Virginia Offshore Drilling Yields Net Job Loss, Risk to Coastal Economy
NEWS RELEASE: [Virginia Beach, VA] – March 31, 2010
In anticipation of today’s announcement by President Obama regarding expansion of offshore drilling into areas that were previously protected, including drilling off Virginia’s coast, the Sierra Club Virginia Chapter offered the following statements:
“We are deeply disappointed that the Obama administration has chosen to open up new areas that have long stood protected from the dirty, risky business of offshore drilling”, said Glen Besa, Virginia Chapter Director with the Sierra Club. “Our beloved clean Virginia beaches are the backbone of our coastal economy, generating billions of dollars in revenues from tourism, recreation and commercial fishing.”

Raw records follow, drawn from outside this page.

-- ==== Sys2Proof/Machine/Core.lean ====
section
/-! DEFINITION. The machine behind the host's interface. -/

def Sys2Proof.core : Host.Core :=
  { State := Sys2Proof.Machine.State, Fault := Sys2Proof.Machine.Fault,
    Refusal := Sys2Proof.Machine.Refusal, step := Sys2Proof.Machine.step,
    reset := Sys2Proof.Machine.State.reset }
end

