-- ==== Sys2Proof/WellFormed.lean ====
section
/-! DEFINITION. Which terms have the form their row of spec/opcode_table.json gives: the zero fields are
zero and the CSR address exists (30_encoding.md R63 to R70). A reserved row has no condition. A term
that is not well formed still decodes and still runs: it raises ILLEGAL_CMD (log 15). -/

namespace Sys2Proof

/-- Bits `SAMPLE_W` and above of a sample are zero (30_encoding.md R67). -/
abbrev fitsSample (sampleW : Nat) (payload : BitVec 64) : Prop := payload.toNat < 2 ^ sampleW

/-- The row's fixed bits, for a block whose sample indices have `sampleW` bits. -/
abbrev Instr.wellFormed (sampleW : Nat) (i : Instr) : Prop :=
  match i with
  | .nop sub payload => sub = 0#4 ∧ payload = 0#64
  | .reset _ _ => True
  | .cfgw sub payload => sub.toNat < 2 ∧ payload.toNat < 2 ^ 32
  | .start sub payload => sub = 0#4 ∧ payload = 0#64
  | .edge sub payload => sub.toNat < 2 ∧ fitsSample sampleW payload
  | .endSession sub payload => sub = 0#4 ∧ payload = 0#64
  | .reserved67 _ _ _ => True
  | .reserved8F _ _ _ => True

/-- The reserved and illegal encodings (30_encoding.md R69). -/
abbrev Instr.illegal (sampleW : Nat) (i : Instr) : Prop :=
  match i with
  | .nop sub payload => sub ≠ 0#4 ∨ payload ≠ 0#64
  | .reset _ _ => False
  | .cfgw sub payload => 2 ≤ sub.toNat ∨ 2 ^ 32 ≤ payload.toNat
  | .start sub payload => sub ≠ 0#4 ∨ payload ≠ 0#64
  | .edge sub payload => 2 ≤ sub.toNat ∨ 2 ^ sampleW ≤ payload.toNat
  | .endSession sub payload => sub ≠ 0#4 ∨ payload ≠ 0#64
  | .reserved67 _ _ _ => True
  | .reserved8F _ _ _ => True

end Sys2Proof
end

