/-- A valid half-bit below position 65 waits in DATA_END and emits nothing. Formalises R143. -/
def Obligations.HalfBitWaitsForItsEnd : Prop :=
  ∀ (sub : BitVec 4) (p smp : Sample) (s : State) (b : Bool), edgeTimed s sub p smp →
    s.phase = .data → s.bitCount ≠ 65#7 → halfBit s (smp.toNat - p.toNat) b →
    exec (.edge sub smp) s =
      .next { s with
        blockStart := some (s.blockStart.getD p), bitStart := p, pendBit := b
        phase := .dataEnd, prev := some smp }

/-- An invalid half-bit emits INVALID_BIT, discards the code word and restarts the search. Formalises R144. -/
def Obligations.InvalidHalfBitDiscardsTheWord : Prop :=
  ∀ (sub : BitVec 4) (p smp : Sample) (s : State), edgeTimed s sub p smp → s.phase = .data →
    ¬ s.lut.bit1.has (smp.toNat - p.toNat) → ¬ s.lut.bit0.has (smp.toNat - p.toNat) →
    exec (.edge sub smp) s =
      .next { s with
        acc := 0#32, cw := .empty, blockStart := none, bitCount := 0#7, teCount := 0#6
        phase := .preamble, prev := some smp
        pending := s.pending ++ [.ann ⟨.invalidBit, p, smp, 0#32⟩] }

/-- Bit 65 ends at its edge plus the pad and completes the code word at once. Formalises R145, R170. -/
def Obligations.LastBitCompletesTheWord : Prop :=
  ∀ (sub : BitVec 4) (p smp : Sample) (s : State) (b : Bool), edgeTimed s sub p smp →
    s.phase = .data → s.bitCount = 65#7 → halfBit s (smp.toNat - p.toNat) b →
    ∃ (e : Sample) (r : BitVec 72),
      (s.cfg.sampleW ≤ 64 →
        e.toNat = (smp.toNat + s.lastBitPad.toNat) % 2 ^ s.cfg.sampleW) ∧
      r.extractLsb' 0 32 = s.cw.enc ∧ r.extractLsb' 32 28 = s.cw.ser ∧
      r.extractLsb' 60 4 = s.cw.btn ∧ r.getLsbD 64 = s.cw.lowbat ∧ r.getLsbD 65 = b ∧
      r.extractLsb' 66 6 = 0#6 ∧
      exec (.edge sub smp) s =
        .next { s with
          cw := { s.cw with rpt := b, popRpt := true }
          blockStart := none, bitCount := 0#7, teCount := 0#6, phase := .preamble
          prev := some smp
          pending := s.pending ++
            [.ann ⟨.logicalBit, p, e, valueOfBit b⟩,
             .ann ⟨.rptBlock, s.blockStart.getD p, e, 0#32⟩,
             .ann ⟨.rptValue, p, e, valueOfBit b⟩,
             .cw r] }

/-- Bits 0 to 31 go to acc by weight, and bit 31 closes the Encrypted field. Formalises R162, R163. -/
def Obligations.EncryptedBitsAccumulate : Prop :=
  ∀ (sub : BitVec 4) (p smp bs : Sample) (s : State), edgeTimed s sub p smp →
    s.phase = .dataEnd → s.bitCount.toNat ≤ 31 → s.blockStart = some bs →
    ∃ a : Word32, bitSet s.acc a s.bitCount.toNat s.pendBit ∧
      (s.bitCount.toNat < 31 →
        exec (.edge sub smp) s =
          .next { s with
            acc := a, bitCount := BitVec.ofNat 7 (s.bitCount.toNat + 1), phase := .data
            prev := some smp
            pending := s.pending ++
              [.ann ⟨.logicalBit, s.bitStart, smp, valueOfBit s.pendBit⟩] }) ∧
      (s.bitCount.toNat = 31 →
        exec (.edge sub smp) s =
          .next { s with
            acc := 0#32, cw := { s.cw with enc := a, popEnc := true }, blockStart := none
            bitCount := 32#7, phase := .data, prev := some smp
            pending := s.pending ++
              [.ann ⟨.logicalBit, s.bitStart, smp, valueOfBit s.pendBit⟩,
               .ann ⟨.encBlock, bs, smp, 0#32⟩,
               .ann ⟨.encValue, bs, smp, a⟩] })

“Offering Virginia’s Lease Sale 220 as soon as 2011 represents a horrible rush to judgment that trumps thorough environmental study with politics as usual”, said Eileen Levandoski, Hampton Roads Coordinator with the Sierra Club. “Despite the fact that information on the possible effects of Atlantic drilling is ‘30 years out of date’ as Interior Secretary Salazar points out, Virginia’s offshore areas will be leased to Big Oil in little over one year and the bull allowed into the China shop.”
As revealed at a Mineral Management Services workshop in Williamsburg in late 2008, large data gaps exist when it comes to the endangered and protected species and the diverse ecosystems found in Virginia’s offshore ocean canyons and coral reefs. Especially for oil spill risk analysis, current and wind information has been deemed a high priority data gap.
“Not only are there huge gaps in the scientific information needed to evaluate the impact of drilling off Virginia’s coast, but its offshore zone is a vital piece of a much larger and interconnected coastal and oceanic ecosystem”, added Levandoski. “Rather than singling out a small area off a single state for environmental study – as Virginia is right now – the Atlantic coast as a whole needs to be thoroughly studied. That study is painfully absent from the drilling plan currently being proposed.”
“Numerous questions also arise as a result of a District of Columbia Court of Appeals’ opinion tossing out the 2007-2012 drilling program for its deficiencies in the scientific and environmental analysis”, said Besa. “The legal ramifications of proceeding with drilling Virginia’s offshore zone, which was proposed in this flawed program, should instead be giving our policymakers great pause.”
“Also, mixing rockets, missiles and live munitions with offshore drilling rigs and pipelines is an environmental nightmare waiting to happen”, said Levandoski. “Thus the Navy and NASA have maintained their constant opposition to Virginia offshore drilling.”
“Encroachment in the Virginia CAPES operating area, where the Navy has maintained its opposition to Virginia drilling, would provide compelling reason for Navy to move its forces to states like Florida that protect offshore training ranges from drilling”, said Levandoski. “The loss of Oceana jets means a net loss of 11,000 jobs, $773 million in annual payroll, and $452 million in annual local contracting. This loss of jobs dwarfs even the most speculative of job creation estimates from Virginia drilling.”
“There are not only the risks of spills both chronic and catastrophic but also the industrialization of our coastal communities that would either debilitate or destroy Virginia’s coastal economy,” said Besa. “For just the Mid-Atlantic area alone, the annual value of these sustainable activities is almost 4 times that of oil and gas extraction. That’s $13.55 billion from industries completely dependent on clean beaches and healthy ocean waters compared to $3.7 billion from dwindling nonrenewable risky source that in Virginia’s case represents a mere 6.5 days of supply before it’s exhausted.”